If two objects are detected in a first image and one object is detected in a second image captured after the first image,
The estimation means estimates the occlusion information indicating that an object detected in the second image occludes another object,
The information processing device according to any one of claims 1 to 10, characterized in that the identification means is configured to identify, based on the occlusion information estimated by the estimation means, an object detected in the first image that is occluding other objects, as being the same object as the object detected in the second image.

When two objects are detected from a third image captured after the second image,
the estimation means estimates the occlusion information indicating that an object detected from the third image, which is associated with an image feature of the object detected from the second image, is occluding another object; and
The information processing device according to claim 11, characterized in that the identification means identifies, for an object detected from the first image that is occluded by another object, an object detected from the third image that is different from an object associated with an image feature of an object detected from the second image, as being the same object as the object occluded in the second image.

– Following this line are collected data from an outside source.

variable {s : State} {bits : Byte} {poly a x : Word} {refl : Bit} {v : Word}

theorem validConfig_iff_mem {bits poly init xor : Nat} :
    validConfig bits poly init xor = true ↔
      bits ∈ [8, 16, 32, 64] ∧ poly < 2 ^ bits ∧ init < 2 ^ bits ∧ xor < 2 ^ bits := by
  rw [validConfig_iff, validBuild_iff_mem, and_assoc]

/-! ### A computation in progress -/

/-- A computation with the table built for `(bits, poly, refl)` is in progress, with `a` in `ACC` (10_state.md R29, R44
(e)): everything a BYTE reads. -/
structure Running (bits : Byte) (poly : Word) (refl : Bit) (a : Word) (s : State) : Prop where
  run : s.run = true
  tBits : s.tBits = some bits
  tPoly : s.tPoly = some poly
  tRefl : s.tRefl = some refl
  valid : validBuild bits.toNat poly.toNat = true
  table : s.table = buildTable bits.toNat poly.toNat refl
  acc : s.acc = some a
  acc_lt : a.toNat < 2 ^ bits.toNat

theorem State.Inv.running (h : s.Inv) (hr : s.run = true) : ∃ bits poly refl a, Running bits poly refl a s := by
  have ht := h.engine_needs_table (h.run_needs_engine hr)
  obtain ⟨bits, poly, refl, hbits, hpoly, hrefl, hv, htab⟩ := h.table_built ht
  obtain ⟨b, a, hb, hacc, hlt⟩ := h.acc_fits hr
  obtain rfl : b = bits := by simpa [hbits] using hb.symm
  exact ⟨b, poly, refl, a, hr, hbits, hpoly, hrefl, hv, htab, hacc, hlt⟩

/-! ### START, BYTE and FINISH from the components they read -/

theorem exec_start_of_engine (he : s.eValid = true) (ha : s.eInit = some a) :
    exec .start s = .next ((s.beginRun a).respond 0) := by
  simp only [exec, execStart, needsEngine, needs_of_set he, ha, withValue_some, complete_eq]

theorem exec_finish_of_run (hr : s.run = true) (ha : s.acc = some a) (hx : s.eXor = some x) :
    exec .finish s = .next (s.endRun.respond (a ^^^ x)) := by
  simp only [exec, execFinish, needsRun, needs_of_set hr, ha, hx, withValue_some, complete_eq]

/-- BYTE checks `RUN` first, then its operand (R180). -/
theorem exec_byte_of_run (hr : s.run = true) (v : Word) :
    exec (.byte v) s = if v.toNat > 255 then .next (s.reject .invalidByte) else foldByte v.toNat s :=
  needs_of_set hr _ _ _

/-- One update of `ACC` through the entry that the table holds. -/
theorem Running.exec_byte (h : Running bits poly refl a s) (hv : v.toNat < 256) :
    ∃ a', a'.toNat = update bits.toNat refl (tabEntry bits.toNat poly.toNat refl) a.toNat v.toNat ∧
      a'.toNat < 2 ^ bits.toNat ∧ exec (.byte v) s = .next ((s.setAcc a').respond 0) := by
  have hlegal := (validBuild_iff.mp h.valid).1
  obtain ⟨e, he, hentry⟩ := exists_tabRead_buildTable hlegal poly.toNat refl (updateIndex_lt refl h.acc_lt hv)
  rw [← h.table] at he
  have hlt := update_tabEntry_lt bits.toNat poly.toNat refl a.toNat v.toNat
  have hstored : (BitVec.ofNat 64 (updateNext bits.toNat refl a.toNat e.toNat)).toNat =
      update bits.toNat refl (tabEntry bits.toNat poly.toNat refl) a.toNat v.toNat := by
    rw [hentry, BitVec.toNat_ofNat]
    exact Nat.mod_eq_of_lt (hlt.trans_le (Nat.pow_le_pow_right (by decide) (le_64_of_validBits hlegal)))
  refine ⟨_, hstored, hstored ▸ hlt, ?_⟩
  rw [exec_byte_of_run h.run, if_neg (by omega)]
  simp only [foldByte, h.acc, h.tRefl, withWidth_of_legal h.tBits hlegal, withValue_some, he, complete_eq]

/-! ### The obligations -/

/-- Settles O24: `valid_config` of the staging values decides, and a built table answers the entries. -/
theorem makeEngineCommand : Obligations.MakeEngineCommand := by
  obtain ⟨-, -, hmkeng, -⟩ := decode_controlWord
  refine ⟨fun s v => runWord_takeN (hmkeng v) s, fun s hs => ?_, fun s hs => if_neg (mt validConfig_iff_mem.mp hs)⟩
  have hv := validConfig_iff_mem.mpr hs
  exact ⟨if_pos hv, fun d hd =>
    exists_tabRead_buildTable (validBuild_iff.mp (validConfig_iff.mp hv).1).1 _ _ hd⟩

/-- Settles O25: under the invariants an engine has an `E_INIT`. -/
theorem startCommand : Obligations.StartCommand := by
  obtain ⟨-, -, -, hstart, -⟩ := decode_controlWord
  refine ⟨fun s v => runWord_takeN (hstart v) s, fun s he => needs_of_clear he _ _ _, fun s h he => ?_⟩
  obtain ⟨i, hi⟩ := h.eInit_some he
  exact ⟨i, hi, exec_start_of_engine he hi⟩

/-- Settles O26: the two checks in their order, and under the invariants one update of the running computation. -/
theorem byteCommand : Obligations.ByteCommand := by
  obtain ⟨-, -, -, -, hbyte, -⟩ := decode_controlWord
  refine ⟨fun s v => runWord_takeV (hbyte v) s, fun s v hr => needs_of_clear hr _ _ _,
    fun s v hr hv => by rw [exec_byte_of_run hr, if_pos hv], fun s v h hr hv => ?_⟩
  obtain ⟨bits, poly, refl, a, hrun⟩ := h.running hr
  obtain ⟨a', hupdate, hlt, hexec⟩ := hrun.exec_byte (Nat.lt_succ_of_le hv)
  exact ⟨bits, poly, refl, a, a', hrun.tBits, hrun.tPoly, hrun.tRefl, hrun.acc, hupdate, hlt, hexec⟩

/-- Settles O27: under the invariants `ACC` and `E_XOR` both fit the width of the one table. -/
theorem finishCommand : Obligations.FinishCommand := by
  obtain ⟨-, -, -, -, -, hfinish, -⟩ := decode_controlWord
  refine ⟨fun s v => runWord_takeN (hfinish v) s, fun s hr => needs_of_clear hr _ _ _, fun s h hr => ?_⟩
  obtain ⟨bits, poly, refl, a, hrun⟩ := h.running hr
  obtain ⟨b, i, x, hb, -, hx, -, hxlt⟩ := h.engine_fits (h.run_needs_engine hr)
  obtain rfl : b = bits := by simpa [hrun.tBits] using hb.symm
  exact ⟨b, a, x, hb, hrun.acc, hx, by rw [BitVec.toNat_xor]; exact Nat.xor_lt_two_pow hrun.acc_lt hxlt,
    exec_finish_of_run hr hrun.acc hx⟩

end Sys2Proof.Machine
end

section
/-!
PROOFS. A computation by commands (43_crc_engine.md R182): an engine lasts until a BUILD or MKENG succeeds, and while a
computation runs on it, BYTE commands fold their bytes into `ACC` and the commands that may stand between them leave it.
-/

namespace Sys2Proof.Machine

variable {s t u : State} {i : Instr} {cw : CmdWord} {bits : Byte} {poly init xor a : Word} {refl : Bit}

theorem runWord_encode (i : Instr) (s : State) : runWord (encode i) s = exec i s := runWord_of_ok (decode_encode i) s

/-! ### An engine lasts -/

/-- A command with one condition and no data either responds with 0 or is rejected. -/
theorem rsps_of_ite {c : Prop} [Decidable c] {why : Reject} (hu : u.rsps = s.rsps)
    (h : (if c then complete 0 u else raise why s) = .next t) :
    t.rsps = s.rsps ++ [rspWord 0x00 0] ∨ ∃ why, t = s.reject why := by
  split at h
  · rw [complete_next] at h
    exact .inl (by rw [h, State.respond_rsps, hu])
  · rw [raise_next] at h
    exact .inr ⟨why, h⟩

theorem rsps_of_build_or_mkeng (hi : i = .build ∨ i = .mkeng) (h : exec i s = .next t) :
    t.rsps = s.rsps ++ [rspWord 0x00 0] ∨ ∃ why, t = s.reject why := by
  obtain rfl | rfl := hi
  · exact rsps_of_ite (u := s.buildFromStaging.endEngine.endRun) rfl h
  · exact rsps_of_ite (u := s.buildFromStaging.installEngine.endRun) rfl h

theorem HasEngine.reject (h : HasEngine bits poly init xor refl s) (why : Reject) :
    HasEngine bits poly init xor refl (s.reject why) := h

theorem Assigns.hasEngine (hu : Assigns s i u) (hi : ¬(i = .build ∨ i = .mkeng))
    (h : HasEngine bits poly init xor refl s) : HasEngine bits poly init xor refl u := by
  cases hu with
  | build => exact (hi (.inl rfl)).elim
  | mkeng => exact (hi (.inr rfl)).elim
  | _ => exact h

theorem exec_keeps_hasEngine (ht : exec i s = .next t)
    (hi : ¬((i = .build ∨ i = .mkeng) ∧ t.rsps = s.rsps ++ [rspWord 0x00 0]))
    (h : HasEngine bits poly init xor refl s) : HasEngine bits poly init xor refl t := by
  by_cases hbuilds : i = .build ∨ i = .mkeng
  · obtain hok | ⟨why, rfl⟩ := rsps_of_build_or_mkeng hbuilds ht
    · exact (hi ⟨hbuilds, hok⟩).elim
    · exact h.reject why
  · cases exec_ends ht with
    | rejected why => exact h.reject why
    | completed d hu => exact hu.hasEngine hbuilds h

theorem runWord_keeps_hasEngine (ht : runWord cw s = .next t)
    (hcw : ¬((decode cw = .ok .build ∨ decode cw = .ok .mkeng) ∧ t.rsps = s.rsps ++ [rspWord 0x00 0]))
    (h : HasEngine bits poly init xor refl s) : HasEngine bits poly init xor refl t := by
  cases hd : decode cw with
  | ok i =>
    rw [runWord_of_ok hd] at ht
    exact exec_keeps_hasEngine ht (by simpa [hd] using hcw) h
  | error e =>
    rw [runWord_of_error hd] at ht
    cases ht
    exact h.reject .illegalCmd

/-- A response of status OK is not that of a reject. -/
theorem State.reject_rsps_ne (s : State) (why : Reject) (d : Word) :
    (s.reject why).rsps ≠ s.rsps ++ [rspWord 0x00 d] := by
  intro h
  have hword : rspWord (rejectCode why) 0 = rspWord 0x00 d := by simpa using h
  exact rejectCode_ne_zero why (by simpa using congrArg rspStatus hword)

theorem hasEngine_of_mkeng (ht : exec .mkeng s = .next t) (hok : t.rsps = s.rsps ++ [rspWord 0x00 0]) :
    HasEngine s.pBits s.pPoly s.pInit s.pXor s.pRefl t := by
  cases exec_ends ht with
  | rejected why => exact (s.reject_rsps_ne why 0 hok).elim
  | completed d hu =>
    cases hu with
    | read hi => exact absurd hi (by decide)
    | mkeng hv => exact ⟨rfl, rfl, rfl, rfl, rfl, rfl, rfl, rfl, hv⟩

/-! ### A computation on the engine -/

/-- The engine exists and a computation on it is in progress, with `a` in `ACC`. -/
def Computing (bits : Byte) (poly init xor : Word) (refl : Bit) (a : Word) (s : State) : Prop :=
  HasEngine bits poly init xor refl s ∧ Running bits poly refl a s

theorem HasEngine.exec_start (h : HasEngine bits poly init xor refl s) :
    exec .start s = .next ((s.beginRun init).respond 0) ∧
      Computing bits poly init xor refl init ((s.beginRun init).respond 0) := by
  have hengine := h
  obtain ⟨-, he, hbits, hpoly, hrefl, hinit, -, htab, hvalid⟩ := h
  obtain ⟨hv, hlt, -⟩ := validConfig_iff.mp hvalid
  exact ⟨exec_start_of_engine he hinit, hengine, rfl, hbits, hpoly, hrefl, hv, htab, rfl, hlt⟩

/-- A BYTE command folds its byte and the computation goes on. -/
theorem Computing.exec_byte (h : Computing bits poly init xor refl a s) (b : Byte) :
    ∃ a', a'.toNat = update bits.toNat refl (tabEntry bits.toNat poly.toNat refl) a.toNat b.toNat ∧
      exec (.byte (b.setWidth 64)) s = .next ((s.setAcc a').respond 0) ∧
      Computing bits poly init xor refl a' ((s.setAcc a').respond 0) := by
  obtain ⟨hengine, hrun⟩ := h
  have hb : (b.setWidth 64).toNat = b.toNat := BitVec.toNat_setWidth_of_le (by decide)
  obtain ⟨a', hupdate, hlt, hexec⟩ := hrun.exec_byte (hb.trans_lt b.isLt)
  exact ⟨a', hb ▸ hupdate, hexec, hengine, { hrun with acc := rfl, acc_lt := hlt }⟩

/-- The commands that may stand between the bytes assign staging registers at most. -/
theorem Assigns.computing (hu : Assigns s i u) (hi : bystander i = true) (h : Computing bits poly init xor refl a s) :
    Computing bits poly init xor refl a u := by
  obtain ⟨hengine, hrun⟩ := h
  cases hu with
  | build | mkeng | start | byte | finish => simp [bystander, readsOnly, commandClass, opcode] at hi
  | _ => exact ⟨hengine, { hrun with }⟩

theorem Computing.reject (h : Computing bits poly init xor refl a s) (why : Reject) :
    Computing bits poly init xor refl a (s.reject why) := ⟨h.1, { h.2 with }⟩

theorem Computing.bystander (h : Computing bits poly init xor refl a s) (hi : bystander i = true)
    (ht : exec i s = .next t) : Computing bits poly init xor refl a t := by
  cases exec_ends ht with
  | rejected why => exact h.reject why
  | completed d hu =>
    obtain ⟨hengine, hrun⟩ := hu.computing hi h
    exact ⟨hengine, { hrun with }⟩

/-- What stands between the bytes does not change the fold. -/
theorem Interleaved.computing {bs : List Byte} (hseq : Interleaved bs s t) :
    ∀ {a : Word}, Computing bits poly init xor refl a s → ∃ a', Computing bits poly init xor refl a' t ∧
      a'.toNat = fold bits.toNat refl (tabEntry bits.toNat poly.toNat refl) a.toNat (bs.map BitVec.toNat) := by
  induction hseq with
  | done s => exact fun h => ⟨_, h, rfl⟩
  | byte b bs s t u hbyte _ ih =>
    intro a h
    obtain ⟨a', hupdate, hexec, hnext⟩ := h.exec_byte b
    obtain rfl : _ = t := by simpa [runWord_encode, hexec] using hbyte
    rw [List.map_cons, fold, ← hupdate]
    exact ih hnext
  | between i bs s t u hi hrun _ ih => exact fun h => ih (h.bystander hi (runWord_encode i s ▸ hrun))
  | rejected cw bs s t u hrej _ ih =>
    obtain ⟨why, rfl, -⟩ := hrej
    exact fun h => ih (h.reject why)

theorem Computing.exec_finish (h : Computing bits poly init xor refl a s) :
    exec .finish s = .next (s.endRun.respond (a ^^^ xor)) := by
  obtain ⟨⟨-, -, -, -, -, -, hxor, -⟩, hrun⟩ := h
  exact exec_finish_of_run hrun.run hrun.acc hxor

/-! ### The obligation -/

/-- Settles O49: MKENG's own inversion, the frame of an engine, and the fold by induction on the interleaving. -/
theorem commandSequenceComputes : Obligations.CommandSequenceComputes := by
  refine ⟨fun s t ht hok => hasEngine_of_mkeng (runWord_encode _ s ▸ ht) hok, fun bits poly init xor refl =>
    ⟨fun cw s t h ht hcw => runWord_keeps_hasEngine ht hcw h, fun s₀ h₀ => ?_⟩⟩
  obtain ⟨hstart, h₁⟩ := h₀.exec_start
  refine ⟨_, (runWord_encode _ _).trans hstart, rfl, fun bs s₂ hseq => ?_⟩
  obtain ⟨a, h₂, hfold⟩ := hseq.computing h₁
  refine ⟨⟨a, h₂.2.acc, hfold⟩, fun b => ?_, _, a ^^^ xor, (runWord_encode _ _).trans h₂.exec_finish, rfl, ?_⟩
  · obtain ⟨a', -, hbyte, -⟩ := h₂.exec_byte b
    exact ⟨_, (runWord_encode _ _).trans hbyte, rfl⟩
  · rw [BitVec.toNat_xor, hfold, compute]

end Sys2Proof.Machine
end

section
/-!
PROOFS. The read-back commands (44_readback.md R210 to R225): the words of class 0x2, the commands that complete in
every state, those that read under a flag, and that a command which only reads answers the same when it is given again.
-/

The information processing device according to any one of claims 1 to 12, characterized in that the trained model is a neural network.

The information processing device according to any one of claims 1 to 13, characterized in that the trained model is a model that has been trained on image features that indicate an occlusion relationship between an occluding object and an occluded object.

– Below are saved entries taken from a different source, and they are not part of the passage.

/-- A header without route. -/
def headerOf (s : State) (dest : U32) (opcode : Nat) (job tag address length : Nat) : Header :=
  { route := 0, downList := 0, dest := dest, source := s.ident.device, opcode := BitVec.ofNat 8 opcode, flags := 0
    epochStep := 0, tag := tag, reason := 0, address := BitVec.ofNat 64 address, length := length, job := job
    membership := (s.job job).memberEpoch }

/-- A CONTROL message sent (R247): kind, and the words of its body (their layout is the model's, log entry 17). An isolated member
sends nothing for its job but heartbeats (R252). -/
def State.control (s : State) (j : Nat) (dest : U32) (kind : Nat) (body : List Nat) : State :=
  if dest = s.ident.device ∨ (kind != 1 && (s.job j).member.any fun m => m.state == 3) then s
  else
    let content := (body.map (toLe 8)).flatten
    let h := headerOf s dest 0x20 j 0 (kind * 2 ^ 56) content.length
    match s.send 0 { hdr := h, content := content, bad := [] } with
    | some (_, s) => s
    | none => s

/-! ## The job tree (R238, R239) -/

/-- The coordinator. -/
def Membership.root (m : Membership) : Option U32 := (m.members.find? fun e => e.parent == e.device).map (·.device)

/-- The deputies. -/
def Membership.deputies (m : Membership) : List U32 := (m.members.filter fun e => e.deputy != 0).map (·.device)

/-- Children of a device. -/
def Membership.children (m : Membership) (d : U32) : List U32 :=
  (m.members.filter fun e => e.parent == d && e.device != d).map (·.device)

/-- Parent of a device, none for the root. -/
def Membership.parent (m : Membership) (d : U32) : Option U32 :=
  (m.members.find? fun e => e.device == d && e.parent != d).map (·.parent)

/-- What is known of a member changed. -/
def Membership.setInfo (m : Membership) (d : U32) (f : MemberInfo → MemberInfo) : Membership :=
  if m.infos.any fun i => i.device == d then { m with infos := m.infos.map fun (i : MemberInfo) => if i.device == d then f i else i }
  else { m with infos := m.infos ++ [f { device := d }] }

/-- Whether data messages of the job to a device are withheld: it leaves the membership, or this module is LEAVING (R245, R356). -/
def State.withheld (s : State) (j : Nat) (dest : U32) : Bool :=
  s.fabric.leaving || (s.job j).member.any fun m => m.proposal.any fun q => q.removed.contains dest

/-- Whether this module is the job's coordinator. -/
def State.isRoot (s : State) (j : Nat) : Bool :=
  match (s.job j).member with
  | some m => m.root == some s.ident.device
  | none => false

/-- A CONTROL message to every child in the tree (R248). -/
def State.toChildren (s : State) (j kind : Nat) (body : List Nat) : State :=
  match (s.job j).member with
  | some m => (m.children s.ident.device).foldl (fun s d => s.control j d kind body) s
  | none => s

/-- A suspicion reaches the coordinator or a deputy here (R243, R245, R269). -/
def State.noteSuspect (s : State) (j : Nat) (dev : U32) (reason : Nat) (owns : Bool) : State :=
  let root := s.isRoot j
  s.setMember j fun m =>
    if !(m.members.any fun e => e.device == dev) then m
    else if reason = 5 ∨ reason = 6 then
      let m := m.setInfo dev fun i => if reason = 5 then { i with worn := true } else { i with retire := true }
      if root then { m with drains := m.drains.filter (fun d => d.1 != dev) ++ [(dev, owns)] } else m
    else
      let m := m.setInfo dev fun i => { i with suspected := true }
      let m := { m with gather := if m.gather.contains dev then m.gather else m.gather ++ [dev] }
      if root ∨ (some dev = m.root ∧ m.suspects.contains dev) then { m with gathering := true } else m

/-- SUSPECT sent to the coordinator and to every deputy, at most once per device and epoch for the reasons that name
another device (R242, R243; log entry 18). -/
def State.suspect (s : State) (j : Nat) (dev : U32) (reason : Nat) (owns : Bool) : State :=
  match (s.job j).member with
  | none => s
  | some m =>
    let other := reason = 1 ∨ reason = 2 ∨ reason = 3 ∨ reason = 7
    if !(m.members.any fun e => e.device == dev) ∨ m.state = 3 ∨ m.state = 4 ∨ (other ∧ m.suspects.contains dev) then s
    else
      let s := s.setMember j fun m => { m with suspects := if other then m.suspects ++ [dev] else m.suspects }
      let targets := (m.root.toList ++ m.deputies).dedup
      let s := targets.foldl (fun s d => s.control j d 3 [dev.toNat, reason, if owns then 1 else 0]) s
      if targets.contains s.ident.device then s.noteSuspect j dev reason owns else s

A program for causing a computer to function as each of the means possessed by an information processing device according to any one of claims 1 to 14.

An information processing method performed by an information processing device that detects an object from an image, comprising:
a feature extraction step of extracting image features of the object detected from the image;
an estimation step of estimating, for each object detected from the image, occlusion information indicating an occlusion relationship between the object detected from the image and another object detected from the image, based on an output of a trained model that outputs a likelihood indicating that the object detected from the image is occluded by another object;
and an identification step of identifying, for each object detected from the image, a correspondence relationship between the object detected in the image and an object detected in an image captured at a different time from the image based on at least the image features and the occlusion information.